In December 2017 during one of such hospitalizations, a dupplex Doppler scan revealed a high-velocity flow in the proximal TIPS portion and a low-velocity flow in its distal segment, suggesting stenosis of the right hepatic vein (fig. 1). EGD revealed grade III EVs indicative of the increasing pressure in the portal venous system.
In order to verify the diagnosis, a contrast-enhanced CT scan of the abdomen was performed, which confirmed stenosis of the right hepatic vein (fig. 2).
Considering that there were signs of right hepatic vein stenosis, including the changed hemodynamics in the shunt and the portal vein (low velocity flow in the portal vein), as well as progressing EVs, a decision was made to restore TIPS patency.
Stenosis was visualized by portal venography. After acquiring a portal venogram, it was decided to apply a stent-in-stent technique (fig. 3 and fig. 4).
Follow-up portal venography performed after the procedure revealed that the patency of the transjugular intrahepatic shunt had been re-established; no signs of stenosis were present on the venogram (fig. 5).
The postoperative period was uneventful. On the Doppler image of the portal system, the intrashunt flow was normal, with a velocity of 112 cm/s. The patient received a course of medication therapy for his liver and was discharged when his condition was found to be satisfactory.

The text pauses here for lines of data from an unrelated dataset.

-- ==== Sys2Proof/Machine/Objects.lean ====
section
/-!
DEFINITION. The object dictionary as a reader and a writer meet it: the type, access code and extent of every object of
Tables 13.8 to 13.13 (R436 to R439), the values that are computed when they are read, and when a write is accepted and
which values it takes (R391, R438, R447 checks 5 and 6).
-/

namespace Sys2Proof.Machine

/-! ### Hashes and records of the Cask (R483) -/

/-- SHA3-256 as 32 bytes. -/
def sha3Bytes (bs : Bytes) : Bytes := leBytes 32 (Config.sha3 bs).toNat

/-- A committed record, Table 14.5: bits 2015:0, then the CRC. -/
def CaskRecord.bytes (r : CaskRecord) : Bytes :=
  let body := leBytes 252 (packFields [(16, 0x4B43), (16, r.type.toNat), (8, r.severity.toNat), (8, r.flags.toNat),
    (112, 0), (32, r.boot.toNat), (64, r.seq.toNat), (64, r.time.toNat), (64, r.pace.toNat), (32, r.source.toNat),
    (32, r.suppressed.toNat), (16, 0), (16, r.dropped.toNat), (384, 0), (1024, leNat r.payload), (128, r.prevHash.toNat)])
  body ++ leBytes 4 (crc32c body).toNat

/-- Record positions of the ring (R482). -/
def caskPositions : Nat := 131072

/-- The latest record. -/
def Cask.head (c : Cask) : Option CaskRecord :=
  if c.nextSeq = 0 then none else c.records.find? ((c.nextSeq - 1) % caskPositions)

def Cask.headPos (c : Cask) : Nat := (c.nextSeq - 1) % caskPositions
def Cask.headHash (c : Cask) : Nat := (c.head.map (fun r => (Config.sha3 r.bytes).toNat)).getD 0

/-! ### Firmware images (R454, Table 13.21) -/

/-- `n` bytes of an image from byte `off`; beyond what was written the flash is erased. -/
def imageBytes (b : Bytes) (off n : Nat) : Bytes :=
  (b.drop off).take n ++ List.replicate (n - (b.length - off)) Config.erasedByte

/-- A field of the header, by its byte offset and size. -/
def imageNum (b : Bytes) (off n : Nat) : Nat := leNat (imageBytes b off n)

def imageMagic (b : Bytes) : Nat := imageNum b 0 4
def imageFormat (b : Bytes) : Nat := imageNum b 4 2
def imageVersion (b : Bytes) : Nat := imageNum b 8 4
def imageSvn (b : Bytes) : Nat := imageNum b 12 2
def imageSteppings (b : Bytes) : Nat := imageNum b 14 1
def imageBodyLen (b : Bytes) : Nat := imageNum b 16 4
def imageBodyDigest (b : Bytes) : Nat := imageNum b 20 32
def imageSigner (b : Bytes) : Bytes := imageBytes b 52 1312
def imageSignature (b : Bytes) : Nat := imageNum b 1364 2420

/-- The body behind the 4,096-byte header. -/
def imageBody (b : Bytes) : Bytes := imageBytes b 4096 (imageBodyLen b)

/-- Check 1 of R455: MAGIC, FORMAT, and a body in range, within the slot. -/
def imageFramed (b : Bytes) : Bool :=
  imageMagic b == 0x4E414C46 && imageFormat b == 1 && decide (1 ≤ imageBodyLen b ∧ imageBodyLen b ≤ 29356032)

/-- ML-DSA-44 verification of FIPS 204: the signature that the key's holder gives in the deterministic variant verifies,
others as FIPS 204 lays down (log entry 129). -/
def mlDsaVerifies (pk msg ctx : Bytes) (sig : BitVec 19360) : Bool :=
  sig == Config.mlDsaSign pk msg ctx || Config.mlDsaOther pk msg ctx sig

/-- Check 3: the signature over SHA3-256 of header bytes 0 to 1,363, with an empty context string. -/
def imageSigned (b : Bytes) : Bool :=
  mlDsaVerifies (imageSigner b) (sha3Bytes (imageBytes b 0 1364)) [] (BitVec.ofNat 19360 (imageSignature b))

Since the procedure, the patient has been undergoing regular checkups in our clinic. His last hospitalization took place in August 2019. So far, no complications associated with portal hypertension have arisen in this 2-year follow-up period.

Discussion

As we were analyzing the literature and our own clinical experience, we arrived at the conclusion that stent-grafts are the best option for creating intrahepatic shunts during a TIPS procedure. The use of stent- grafts reduces the risk of shunt thrombosis in the early postoperative period and the incidence of TIPS dysfunction in the late postoperative period [8, 9].

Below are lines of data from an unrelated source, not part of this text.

-- ==== Sys2Proof/Machine/Dma.lean ====
section
/-!
DEFINITION. The DMA engine of a cluster: DMA.START (R283, R303, R304), the transfers of Table 9.10 sector by sector
(R305, R306), their faults (R307, R275, R385) and their completion.
-/

namespace Sys2Proof.Machine

/-! ### The stream descriptor, Table 9.9 -/

def smSrc (d : Nat) : Nat := fld d 448 64
def smDst (d : Nat) : Nat := fld d 384 64
def smRowBytes (d : Nat) : Nat := fld d 352 32
def smRows (d : Nat) : Nat := fld d 336 16
def smSrcPitch (d : Nat) : Nat := fld d 288 32
def smDstPitch (d : Nat) : Nat := fld d 256 32
def smMode (d : Nat) : Nat := fld d 12 4
/-- Bits of a TRANSPOSE element. -/
def smElemBits (d : Nat) : Nat := if fld d 10 2 = 3 then 4 else 8 * 2 ^ fld d 10 2
def smSrcGlobal (d : Nat) : Bool := bit d 9
def smDstGlobal (d : Nat) : Bool := bit d 8
def smCache (d : Nat) : Bool := bit d 7

/-- Columns of a TRANSPOSE source. -/
def smCols (d : Nat) : Nat := smRowBytes d * 8 / smElemBits d

/-- R304: descriptors that fault with ILLEGAL_OP. -/
def badStream (d : Nat) : Bool :=
  4 ≤ smMode d || smRows d == 0 || smRowBytes d == 0 || (smMode d != 1 && fld d 10 2 == 3)
    || (smMode d == 1 && (smRows d % 64 != 0 || smRowBytes d * 8 % (64 * smElemBits d) != 0))

def smReads (d : Nat) : Bool := smMode d != 3
def smWrites (d : Nat) : Bool := smMode d == 0 || smMode d == 1 || smMode d == 3

/-- Rows and bytes of a row at the destination. -/
def smDstShape (d : Nat) : Nat × Nat :=
  if smMode d = 1 then (smCols d, smRows d * smElemBits d / 8) else (smRows d, smRowBytes d)

/-- The first scratch offset of an area behind the scratch area, R283. -/
def areaMiss (scratch base pitch rows bytes : Nat) : Option Nat :=
  if scratch < base + (rows - 1) * pitch + bytes then some (max base (min scratch (base + (rows - 1) * pitch))) else none

/-- R283: a scratch address of a descriptor outside the scratch area. -/
def streamRange (scratch d : Nat) : Option Nat :=
  let src := if smReads d && !smSrcGlobal d then
    areaMiss scratch (smSrc d % 4194304) (smSrcPitch d) (smRows d) (smRowBytes d) else none
  let dst := if smWrites d && !smDstGlobal d then
    areaMiss scratch (smDst d % 4194304) (smDstPitch d) (smDstShape d).1 (smDstShape d).2 else none
  src.or dst

/-- Slots that a launch holds on a cluster, and the lowest free slot. -/
def Cluster.slotsOf (c : Cluster) (launch : Nat) : Nat := (c.dma.filter (fun x => x.2.launch == launch)).length
def Cluster.freeSlot (c : Cluster) : Option Nat := (List.range 256).find? (fun i => (Bank.find? c.dma i).isNone)

/-- STREAMS of the kernel of a group (R303). -/
def State.streamsOf (s : State) (g : Group) : Nat :=
  match s.launch? g.launch with
  | some l => (s.kernelOf l).elim 0 (fun k => k.streams)
  | none => 0
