/-- Brown-hold, the power controller, FORCE_SAFE_N, droops and temperature. Brown-hold stretches every die to at most m =
32 at once, and the conveyor with it, counts and records itself, and ends with its duration added. A power sample
lowers m by 1 at 5,300 W or in an excursion and lets it rise by 1 in ten while no limit calls; m in force moves by at
most 4 a sample. FORCE_SAFE_N takes every die to at most 16. A droop owes one period. A sensor beyond its level lowers
the request of its die by 1, not below 16, and one 3 degrees below it raises it again. A die at its stop level stops
and resumes at m = 16. A limit outside its range changes nothing. (R478, R479, R512, R513, R514, R518, R519, R520,
R522, 16_power_clocks_start.md) -/
def Obligations.ClocksStretchForPowerAndHeat : Prop :=
  (∀ mv, ∀ s : State, (s.watches = false ∨ s.obj 0x10010 0 ≤ mv → exec (.brownHoldEnter mv) s = .next s) ∧
    (s.watches = true → mv < s.obj 0x10010 0 → s.power.brown = false → ∃ u, exec (.brownHoldEnter mv) s = .next u ∧
      u = { s with power := u.power, mgmt := u.mgmt, cask := u.cask, conv := u.conv } ∧ u.conv.m = u.convClock ∧
      u.conv = { s.conv with m := u.conv.m, upDelay := u.conv.upDelay, downDelay := u.conv.downDelay } ∧
      u.power = { s.power with inputMv := mv, brown := true, brownSince := s.now, brownMin := mv, m := u.power.m } ∧
      (∀ d, d < 8 → u.power.m.get 64 d = min 32 (s.power.m.get 64 d)) ∧ u.obj 0x10100 0 = (s.obj 0x10100 0 + 1) % 2 ^ 64 ∧
      Safety.posts s u 0x0101 (source 0 0) (leBytes 128 mv))) ∧
  (∀ s : State, (s.power.brown = false ∨ s.watches = false → exec .brownHoldLeave s = .next s) ∧
    (s.power.brown = true → s.watches = true → ∃ u, exec .brownHoldLeave s = .next u ∧
      u = { s with power := u.power, mgmt := u.mgmt, cask := u.cask } ∧ u.power = { s.power with brown := false } ∧
      u.obj 0x10101 0 = (s.obj 0x10101 0 + (s.now - s.power.brownSince)) % 2 ^ 64)) ∧
  (∀ p10 near, ∀ s : State, (s.clocked = false → exec (.powerSample p10 near) s = .next s) ∧
    (s.clocked = true → ∃ u, exec (.powerSample p10 near) s = .next u ∧ u = { s with power := u.power, mgmt := u.mgmt } ∧
      u.obj 0x10002 0 = p10 ∧
      (5300 ≤ p10 ∨ s.obj 0x10020 0 < p10 ∧ near = true → u.power.mPower = max 16 (s.power.mPower - 1)) ∧
      (p10 < 5300 → p10 ≤ s.obj 0x10020 0 → u.power.mPower =
        if s.power.mPower < 64 ∧ 9 ≤ s.power.raise then s.power.mPower + 1 else s.power.mPower) ∧
      (∀ d, d < 8 → u.power.m.get 64 d =
        if s.power.stopped.contains d then s.power.m.get 64 d else rampM (s.power.m.get 64 d) (u.power.target d)))) ∧
  (∀ m t, rampM m t ≤ m + 4 ∧ m ≤ rampM m t + 4 ∧ (m ≤ t → m ≤ rampM m t ∧ rampM m t ≤ t) ∧ (t ≤ m → t ≤ rampM m t ∧ rampM m t ≤ m)) ∧
  (∀ p10, ∀ s : State, (s.clocked = true → s.obj 0x10020 0 < p10 → ∃ u, exec (.powerExcursionLimit p10) s = .next u ∧
      u = { s with power := u.power } ∧ u.power.excursion = true ∧ u.power.limitActing = true ∧
      u.power.mPower = max 16 (s.power.mPower - 1) ∧ u.power.m = s.power.m) ∧
    (s.clocked = false ∨ p10 ≤ s.obj 0x10020 0 → exec (.powerExcursionLimit p10) s = .next s)) ∧
  (∀ v : BitVec 32, ∀ s : State, (1000 ≤ v.toNat → v.toNat ≤ 4700 → ∃ u, exec (.pLimitWrite v) s = .next u ∧ u = { s with mgmt := u.mgmt } ∧
      u.obj 0x10020 0 = v.toNat ∧ okey 0x10020 0 ∈ u.mgmt.unsaved) ∧
    (v.toNat < 1000 ∨ 4700 < v.toNat → exec (.pLimitWrite v) s = .next s)) ∧
  (∀ s : State, (s.clocked = false → exec .forceSafeAssert s = .next { s with pins.forceSafeN := false }) ∧
    (s.clocked = true → ∃ u, exec .forceSafeAssert s = .next u ∧ u = { s with power := u.power, pins := u.pins } ∧
      u.pins = { s.pins with forceSafeN := false } ∧ u.power = { s.power with forceSafe := true, m := u.power.m } ∧
      ∀ d, d < 8 → u.power.m.get 64 d = min 16 (s.power.m.get 64 d))) ∧
  (∀ s : State, exec .forceSafeRelease s = .next { s with pins.forceSafeN := true, power.forceSafe := false }) ∧
  (∀ d : Fin 8, ∀ s : State, (s.clocked = true → d.val ∉ s.power.stopped → ∃ u, exec (.coreRailDroop d) s = .next u ∧
      u = { s with clock := u.clock } ∧ u.clock.droopLeft.get 0 d.val = s.clock.droopLeft.get 0 d.val + 6400 ∧
      u.clock.dieAcc = s.clock.dieAcc ∧ ∀ e, e ≠ d.val → u.clock.droopLeft.get 0 e = s.clock.droopLeft.get 0 e) ∧
    (s.clocked = false ∨ d.val ∈ s.power.stopped → exec (.coreRailDroop d) s = .next s)) ∧
  (∀ (d : Fin 8) mc, ∀ s : State, s.serves = true → (95000 < mc → ∃ u, exec (.thermalThrottle (.die d) mc) s = .next u ∧
      u = { s with power := u.power, mgmt := u.mgmt, cask := u.cask } ∧ u.obj 0x20010 d.val = (BitVec.ofInt 32 mc).toNat ∧
      .die d ∈ u.power.hot ∧ u.power.mDie.get 64 d.val = max 16 (s.power.mDie.get 64 d.val - 1) ∧
      u.power.m.get 64 d.val = min (s.power.m.get 64 d.val) (u.power.thermalM d.val) ∧
      (∀ e, e ≠ d.val → u.power.m.get 64 e = s.power.m.get 64 e) ∧
      (.die d ∉ s.power.hot → Safety.posts s u 0x0201 (source 1 d.val) (sensorPayload (.die d) mc))) ∧
    (mc < 95000 → ∃ u, exec (.thermalRecover (.die d) mc) s = .next u ∧ u = { s with power := u.power, mgmt := u.mgmt, cask := u.cask } ∧
      u.obj 0x20010 d.val = (BitVec.ofInt 32 mc).toNat ∧ .die d ∉ u.power.hot ∧ u.power.m = s.power.m ∧
      u.power.mDie.get 64 d.val = if mc ≤ 92000 then min 64 (s.power.mDie.get 64 d.val + 1) else s.power.mDie.get 64 d.val)) ∧
  (∀ x mc, ∀ s : State, s.serves = false ∨ s.beyond x mc = false → exec (.thermalThrottle x mc) s = .next s) ∧
  (∀ x mc, ∀ s : State, s.serves = false ∨ s.behind x mc = false → exec (.thermalRecover x mc) s = .next s) ∧
  (∀ d : Fin 8, ∀ s : State, (s.clocked = false → exec (.dieStop d) s = .next s) ∧ (s.clocked = true → ∃ u, exec (.dieStop d) s = .next u ∧
      u = { s with power := u.power } ∧ d.val ∈ u.power.stopped ∧ u.power.m.get 64 d.val = 16 ∧
      ∀ e, e ≠ d.val → u.power.m.get 64 e = s.power.m.get 64 e)) ∧
  (∀ d : Fin 8, ∀ s : State, (d.val ∉ s.power.stopped → exec (.dieResume d) s = .next s) ∧
    (d.val ∈ s.power.stopped → ∃ u, exec (.dieResume d) s = .next u ∧ u = { s with power := u.power } ∧ d.val ∉ u.power.stopped ∧
      u.power.m.get 64 d.val = 16))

However, in spite of all advantages of stent-grafts, shunt patency can deteriorate over time due to stenosis caused by intimal hyperplasia of the right hepatic vein. To reduce the risk of this complication, the stent should be placed in the ostium of the right hepatic vein [10, 11].

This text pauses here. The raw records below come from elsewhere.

-- ==== Sys2Proof/Laws/KeepsBase.lean ====
section
/-!
SUPPORT. For the shared operations: one lemma per definition that answers a state. Its state has the queue of
waiting commands and the record memory of the Cask as they were before; of a command, that it goes on.
-/

namespace Sys2Proof.Machine

/-! ### Ops -/

/-- `t` has the queue of waiting commands of `s`, and the Cask's record memory with its length. -/
@[simp] abbrev State.keeps (t s : State) : Prop :=
  t.pending = s.pending ∧ t.cask.records = s.cask.records ∧ t.cask.nextSeq = s.cask.nextSeq

/-- A command whose outcome is a next state that keeps these. -/
def Out.keeps (o : Out) (s : State) : Prop :=
  match o with
  | .next t => t.keeps s
  | _ => False

@[simp] theorem Out.keeps_next (t s : State) : Out.keeps (.next t) s = t.keeps s := by simp only [Out.keeps]

@[simp] theorem Out.keeps_ite (c : Prop) [Decidable c] (a b : Out) (s : State) :
    Out.keeps (if c then a else b) s = if c then Out.keeps a s else Out.keeps b s := by split <;> rfl

theorem State.keeps_trans {r t s : State} (g : r.keeps t) (h : t.keeps s) : r.keeps s := by
  simp_all

theorem foldl_keeps {α : Type} (f : State → α → State) (h : ∀ t x, (f t x).keeps t) (l : List α) (s : State) :
    (l.foldl f s).keeps s := by
  induction l generalizing s with
  | nil => simp
  | cons a r ih => simp [List.foldl, ih, h]

theorem foldl_fst_keeps {α β : Type} (f : State × β → α → State × β) (h : ∀ t x, (f t x).1.keeps t.1) (l : List α) (s : State × β) :
    (l.foldl f s).1.keeps s.1 := by
  induction l generalizing s with
  | nil => simp
  | cons a r ih => simp [List.foldl, ih, h]

theorem foldl_snd_keeps {α β : Type} (f : β × State → α → β × State) (h : ∀ t x, (f t x).2.keeps t.2) (l : List α) (s : β × State) :
    (l.foldl f s).2.keeps s.2 := by
  induction l generalizing s with
  | nil => simp
  | cons a r ih => simp [List.foldl, ih, h]

@[simp] theorem foldl_pending {α : Type} (f : State → α → State) (l : List α) (s : State) (h : ∀ t x, (f t x).pending = t.pending) :
    (l.foldl f s).pending = s.pending := by
  induction l generalizing s with
  | nil => rfl
  | cons a r ih => simp [List.foldl, ih, h]

@[simp] theorem foldl_records {α : Type} (f : State → α → State) (l : List α) (s : State) (h : ∀ t x, (f t x).cask.records = t.cask.records) :
    (l.foldl f s).cask.records = s.cask.records := by
  induction l generalizing s with
  | nil => rfl
  | cons a r ih => simp [List.foldl, ih, h]

@[simp] theorem foldl_nextSeq {α : Type} (f : State → α → State) (l : List α) (s : State) (h : ∀ t x, (f t x).cask.nextSeq = t.cask.nextSeq) :
    (l.foldl f s).cask.nextSeq = s.cask.nextSeq := by
  induction l generalizing s with
  | nil => rfl
  | cons a r ih => simp [List.foldl, ih, h]

@[simp] theorem ite_state_pending (c : Prop) [Decidable c] (a b : State) : (if c then a else b).pending = if c then a.pending else b.pending := by
  split <;> rfl

@[simp] theorem ite_state_cask (c : Prop) [Decidable c] (a b : State) : (if c then a else b).cask = if c then a.cask else b.cask := by
  split <;> rfl

@[simp] theorem ite_cask_records (c : Prop) [Decidable c] (a b : Cask) : (if c then a else b).records = if c then a.records else b.records := by
  split <;> rfl

@[simp] theorem ite_cask_nextSeq (c : Prop) [Decidable c] (a b : Cask) : (if c then a else b).nextSeq = if c then a.nextSeq else b.nextSeq := by
  split <;> rfl

@[simp] theorem State.setObj_kept (s : State) (o i v : Nat) :
    (State.setObj s o i v).keeps s := by
  unfold State.setObj
  simp

@[simp] theorem State.bumpBy_kept (s : State) (o i n : Nat) :
    (State.bumpBy s o i n).keeps s := by
  unfold State.bumpBy
  simp

@[simp] theorem State.bump_kept (s : State) (o i : Nat) :
    (State.bump s o i).keeps s := by
  unfold State.bump
  simp

@[simp] theorem State.sendFrame_kept (s : State) (dst : BitVec 48) (bs : Bytes) :
    (State.sendFrame s dst bs).keeps s := by
  unfold State.sendFrame
  simp

@[simp] theorem State.noticeTo_kept (s : State) (dst : BitVec 16) (code object : Nat) :
    (State.noticeTo s dst code object).keeps s := by
  unfold State.noticeTo
  simp

@[simp] theorem State.notice_kept (s : State) (code object : Nat) :
    (State.notice s code object).keeps s := by
  unfold State.notice
  simp

@[simp] theorem State.caskRefuse_kept (s : State) :
    (State.caskRefuse s).keeps s := by
  unfold State.caskRefuse
  simp

@[simp] theorem State.caskEnter_kept (s : State) (t src : Nat) (payload : Bytes) (flags suppressed : Nat) :
    (State.caskEnter s t src payload flags suppressed).keeps s := by
  unfold State.caskEnter
  simp

@[simp] theorem State.caskPost_kept (s : State) (t src : Nat) (payload : Bytes) (flags : Nat) :
    (State.caskPost s t src payload flags).keeps s := by
  unfold State.caskPost
  (repeat' split) <;> simp_all

@[simp] theorem State.noteSpares_kept (s : State) (d : Nat) :
    (State.noteSpares s d).keeps s := by
  unfold State.noteSpares
  simp

@[simp] theorem State.putCtx_kept (s : State) (k : Nat) (c : Ctx) :
    (State.putCtx s k c).keeps s := by
  unfold State.putCtx
  simp

@[simp] theorem State.onCtx_kept (s : State) (k : Nat) (f : Ctx → Ctx) :
    (State.onCtx s k f).keeps s := by
  unfold State.onCtx
  (repeat' split) <;> simp_all

@[simp] theorem State.msi_kept (s : State) (v n : Nat) :
    (State.msi s v n).keeps s := by
  unfold State.msi
  simp

@[simp] theorem State.hostWrite_kept (s : State) (a : Nat) (bs : Bytes) :
    (State.hostWrite s a bs).keeps s := by
  unfold State.hostWrite
  simp

@[simp] theorem State.ringVector_kept (s : State) (k : Nat) (sel : Ctx → Ring) (upd : Ctx → Ring → Ctx) :
    (State.ringVector s k sel upd).keeps s := by
  unfold State.ringVector
  (repeat' split) <;> simp_all

@[simp] theorem State.noteStop_kept (s : State) (k : Nat) :
    (State.noteStop s k).keeps s := by
  unfold State.noteStop
  (repeat' split) <;> simp_all

@[simp] theorem State.writeEvent_kept (s : State) (k : Nat) (c : Ctx) (e : Event) :
    (State.writeEvent s k c e).keeps s := by
  unfold State.writeEvent
  simp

The clinical case presented in this article demonstrates that reinterventions after TIPS, including placement of stents in the right hepatic vein, reduce the risk of complications associated with portal hypertension, improve life expectancy of the affected patients and the quality of their lives.

CONCLUSIONS

Re-establishing the patency of a compromised intrahepatic shunt has serious implications. A long-lasting TIPS allows liver transplant candidates to be on the waiting list for quite a long time without being at risk for variceal bleeding.